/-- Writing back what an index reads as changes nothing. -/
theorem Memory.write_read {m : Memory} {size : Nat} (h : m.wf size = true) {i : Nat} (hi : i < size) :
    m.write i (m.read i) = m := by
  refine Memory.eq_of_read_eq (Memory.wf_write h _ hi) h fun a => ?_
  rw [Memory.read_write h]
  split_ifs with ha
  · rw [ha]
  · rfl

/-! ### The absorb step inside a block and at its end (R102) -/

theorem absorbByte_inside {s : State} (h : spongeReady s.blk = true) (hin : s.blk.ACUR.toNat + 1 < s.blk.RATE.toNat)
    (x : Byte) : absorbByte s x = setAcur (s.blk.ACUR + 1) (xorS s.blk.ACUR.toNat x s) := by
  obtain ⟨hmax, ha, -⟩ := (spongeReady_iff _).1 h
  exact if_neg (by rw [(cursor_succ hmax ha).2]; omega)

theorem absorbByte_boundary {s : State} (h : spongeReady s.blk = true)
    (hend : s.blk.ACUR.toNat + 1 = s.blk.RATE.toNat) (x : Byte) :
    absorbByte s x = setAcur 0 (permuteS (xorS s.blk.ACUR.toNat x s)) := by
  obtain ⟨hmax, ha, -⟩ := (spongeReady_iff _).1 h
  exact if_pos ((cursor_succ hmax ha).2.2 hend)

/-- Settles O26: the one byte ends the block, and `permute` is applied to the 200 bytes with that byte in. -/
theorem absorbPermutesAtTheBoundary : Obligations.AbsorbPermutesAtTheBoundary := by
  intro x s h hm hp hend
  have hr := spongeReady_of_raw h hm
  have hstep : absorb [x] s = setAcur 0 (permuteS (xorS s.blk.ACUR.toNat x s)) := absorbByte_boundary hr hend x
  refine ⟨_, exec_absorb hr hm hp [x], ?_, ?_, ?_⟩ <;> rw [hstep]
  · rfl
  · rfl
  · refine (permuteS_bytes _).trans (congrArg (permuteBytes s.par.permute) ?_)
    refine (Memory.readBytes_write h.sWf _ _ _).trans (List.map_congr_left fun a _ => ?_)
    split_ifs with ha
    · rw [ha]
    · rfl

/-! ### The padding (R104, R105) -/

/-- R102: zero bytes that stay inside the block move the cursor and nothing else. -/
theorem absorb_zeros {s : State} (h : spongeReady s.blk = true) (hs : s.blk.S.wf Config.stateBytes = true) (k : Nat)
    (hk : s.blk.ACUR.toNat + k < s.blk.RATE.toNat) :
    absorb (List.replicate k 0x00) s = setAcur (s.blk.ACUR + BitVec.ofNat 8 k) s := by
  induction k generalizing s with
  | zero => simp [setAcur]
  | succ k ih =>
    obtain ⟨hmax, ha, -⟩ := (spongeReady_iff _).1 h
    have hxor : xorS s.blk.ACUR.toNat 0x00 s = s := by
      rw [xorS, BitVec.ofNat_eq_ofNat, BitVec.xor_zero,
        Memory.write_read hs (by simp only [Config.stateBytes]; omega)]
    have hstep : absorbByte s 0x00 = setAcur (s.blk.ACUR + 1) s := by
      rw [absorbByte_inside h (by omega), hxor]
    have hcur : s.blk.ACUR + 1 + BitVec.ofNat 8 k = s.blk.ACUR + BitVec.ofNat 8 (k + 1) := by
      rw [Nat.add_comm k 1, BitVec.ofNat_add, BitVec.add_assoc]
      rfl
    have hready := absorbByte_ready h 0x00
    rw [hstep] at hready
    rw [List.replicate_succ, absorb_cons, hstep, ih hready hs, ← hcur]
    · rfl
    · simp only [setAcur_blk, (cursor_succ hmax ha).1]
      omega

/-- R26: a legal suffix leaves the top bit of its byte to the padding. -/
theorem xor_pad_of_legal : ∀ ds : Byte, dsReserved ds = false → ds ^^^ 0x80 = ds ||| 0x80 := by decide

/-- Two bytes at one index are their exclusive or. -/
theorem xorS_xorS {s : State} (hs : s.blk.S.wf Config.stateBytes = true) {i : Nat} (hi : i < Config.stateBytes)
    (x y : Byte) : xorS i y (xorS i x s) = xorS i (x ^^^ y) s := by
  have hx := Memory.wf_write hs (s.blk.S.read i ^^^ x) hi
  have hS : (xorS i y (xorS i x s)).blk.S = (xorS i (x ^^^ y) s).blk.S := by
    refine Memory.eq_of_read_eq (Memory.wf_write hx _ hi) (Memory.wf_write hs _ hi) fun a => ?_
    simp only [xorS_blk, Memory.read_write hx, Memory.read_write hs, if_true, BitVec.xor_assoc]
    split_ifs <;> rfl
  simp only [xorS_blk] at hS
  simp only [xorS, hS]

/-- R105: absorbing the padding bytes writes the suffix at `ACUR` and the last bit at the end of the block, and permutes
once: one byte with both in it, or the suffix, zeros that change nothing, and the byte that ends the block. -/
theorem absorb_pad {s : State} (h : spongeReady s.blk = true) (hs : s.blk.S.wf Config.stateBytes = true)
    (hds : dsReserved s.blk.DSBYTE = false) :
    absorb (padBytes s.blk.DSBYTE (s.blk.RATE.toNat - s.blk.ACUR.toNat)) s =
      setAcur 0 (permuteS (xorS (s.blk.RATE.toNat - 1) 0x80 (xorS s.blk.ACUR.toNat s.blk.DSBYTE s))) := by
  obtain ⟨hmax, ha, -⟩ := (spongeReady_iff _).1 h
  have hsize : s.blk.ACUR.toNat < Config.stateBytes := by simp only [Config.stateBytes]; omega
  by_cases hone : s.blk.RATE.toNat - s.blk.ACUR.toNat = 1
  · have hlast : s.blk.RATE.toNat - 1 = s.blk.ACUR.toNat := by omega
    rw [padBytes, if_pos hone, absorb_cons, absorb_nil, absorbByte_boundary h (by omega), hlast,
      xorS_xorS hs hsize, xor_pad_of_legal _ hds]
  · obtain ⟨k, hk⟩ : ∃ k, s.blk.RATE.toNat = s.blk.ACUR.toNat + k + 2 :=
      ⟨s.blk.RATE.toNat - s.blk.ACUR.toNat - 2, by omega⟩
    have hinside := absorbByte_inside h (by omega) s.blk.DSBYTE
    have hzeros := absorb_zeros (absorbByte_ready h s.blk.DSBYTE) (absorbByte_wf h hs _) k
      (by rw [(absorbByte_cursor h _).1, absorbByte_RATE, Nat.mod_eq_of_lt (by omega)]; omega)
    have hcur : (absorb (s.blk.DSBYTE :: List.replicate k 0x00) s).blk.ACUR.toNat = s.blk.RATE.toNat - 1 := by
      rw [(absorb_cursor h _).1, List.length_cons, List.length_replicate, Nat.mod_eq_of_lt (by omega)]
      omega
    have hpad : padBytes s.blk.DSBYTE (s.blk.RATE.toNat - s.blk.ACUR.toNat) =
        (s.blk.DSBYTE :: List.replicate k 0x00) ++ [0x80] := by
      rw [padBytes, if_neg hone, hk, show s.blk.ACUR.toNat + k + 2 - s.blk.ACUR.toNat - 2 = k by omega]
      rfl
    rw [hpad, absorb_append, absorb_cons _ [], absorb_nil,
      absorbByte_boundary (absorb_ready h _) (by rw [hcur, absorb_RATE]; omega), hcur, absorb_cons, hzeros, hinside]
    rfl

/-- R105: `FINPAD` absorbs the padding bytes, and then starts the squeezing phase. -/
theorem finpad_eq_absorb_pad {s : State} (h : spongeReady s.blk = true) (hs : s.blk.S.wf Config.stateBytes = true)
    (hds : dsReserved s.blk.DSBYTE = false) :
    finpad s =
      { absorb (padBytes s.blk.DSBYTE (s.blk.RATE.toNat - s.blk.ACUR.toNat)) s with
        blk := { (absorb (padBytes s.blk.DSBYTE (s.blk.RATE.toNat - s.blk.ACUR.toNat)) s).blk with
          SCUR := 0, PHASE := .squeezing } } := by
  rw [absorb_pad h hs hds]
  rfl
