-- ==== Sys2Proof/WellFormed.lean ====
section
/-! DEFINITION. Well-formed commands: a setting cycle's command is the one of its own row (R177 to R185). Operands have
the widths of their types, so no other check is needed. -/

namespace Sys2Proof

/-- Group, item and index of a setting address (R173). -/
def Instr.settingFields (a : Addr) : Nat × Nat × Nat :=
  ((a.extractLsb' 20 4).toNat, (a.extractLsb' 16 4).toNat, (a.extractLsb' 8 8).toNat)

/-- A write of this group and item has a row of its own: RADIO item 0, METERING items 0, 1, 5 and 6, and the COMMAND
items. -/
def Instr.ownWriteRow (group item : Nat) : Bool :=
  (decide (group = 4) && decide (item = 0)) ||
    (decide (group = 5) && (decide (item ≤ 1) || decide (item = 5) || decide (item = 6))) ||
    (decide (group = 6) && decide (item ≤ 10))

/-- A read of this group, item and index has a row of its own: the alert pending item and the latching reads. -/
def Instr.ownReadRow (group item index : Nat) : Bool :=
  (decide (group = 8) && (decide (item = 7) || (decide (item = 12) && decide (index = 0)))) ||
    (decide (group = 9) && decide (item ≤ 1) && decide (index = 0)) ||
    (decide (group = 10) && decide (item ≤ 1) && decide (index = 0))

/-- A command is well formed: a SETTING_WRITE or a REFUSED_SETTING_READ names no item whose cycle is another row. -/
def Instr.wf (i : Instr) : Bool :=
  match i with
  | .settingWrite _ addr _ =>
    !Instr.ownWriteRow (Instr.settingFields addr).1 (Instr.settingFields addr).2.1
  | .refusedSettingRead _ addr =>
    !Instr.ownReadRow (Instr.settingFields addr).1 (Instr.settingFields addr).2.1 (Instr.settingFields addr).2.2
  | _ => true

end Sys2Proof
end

○ ○ ○

__EXERCISE INSTRUCTIONS__:
Everything above from the line with "m.write i (m.read i) = m := by" to the line with "true) (k : Nat)", both included, must be repeated exactly, and nothing outside that range.

__COMPLETED EXERCISE__:
    m.write i (m.read i) = m := by
  refine Memory.eq_of_read_eq (Memory.wf_write h _ hi) h fun a => ?_
  rw [Memory.read_write h]
  split_ifs with ha
  · rw [ha]
  · rfl

/-! ### The absorb step inside a block and at its end (R102) -/

theorem absorbByte_inside {s : State} (h : spongeReady s.blk = true) (hin : s.blk.ACUR.toNat + 1 < s.blk.RATE.toNat)
    (x : Byte) : absorbByte s x = setAcur (s.blk.ACUR + 1) (xorS s.blk.ACUR.toNat x s) := by
  obtain ⟨hmax, ha, -⟩ := (spongeReady_iff _).1 h
  exact if_neg (by rw [(cursor_succ hmax ha).2]; omega)

theorem absorbByte_boundary {s : State} (h : spongeReady s.blk = true)
    (hend : s.blk.ACUR.toNat + 1 = s.blk.RATE.toNat) (x : Byte) :
    absorbByte s x = setAcur 0 (permuteS (xorS s.blk.ACUR.toNat x s)) := by
  obtain ⟨hmax, ha, -⟩ := (spongeReady_iff _).1 h
  exact if_pos ((cursor_succ hmax ha).2.2 hend)

/-- Settles O26: the one byte ends the block, and `permute` is applied to the 200 bytes with that byte in. -/
theorem absorbPermutesAtTheBoundary : Obligations.AbsorbPermutesAtTheBoundary := by
  intro x s h hm hp hend
  have hr := spongeReady_of_raw h hm
  have hstep : absorb [x] s = setAcur 0 (permuteS (xorS s.blk.ACUR.toNat x s)) := absorbByte_boundary hr hend x
  refine ⟨_, exec_absorb hr hm hp [x], ?_, ?_, ?_⟩ <;> rw [hstep]
  · rfl
  · rfl
  · refine (permuteS_bytes _).trans (congrArg (permuteBytes s.par.permute) ?_)
    refine (Memory.readBytes_write h.sWf _ _ _).trans (List.map_congr_left fun a _ => ?_)
    split_ifs with ha
    · rw [ha]
    · rfl

/-! ### The padding (R104, R105) -/

/-- R102: zero bytes that stay inside the block move the cursor and nothing else. -/
theorem absorb_zeros {s : State} (h : spongeReady s.blk = true) (hs : s.blk.S.wf Config.stateBytes = true) (k : Nat)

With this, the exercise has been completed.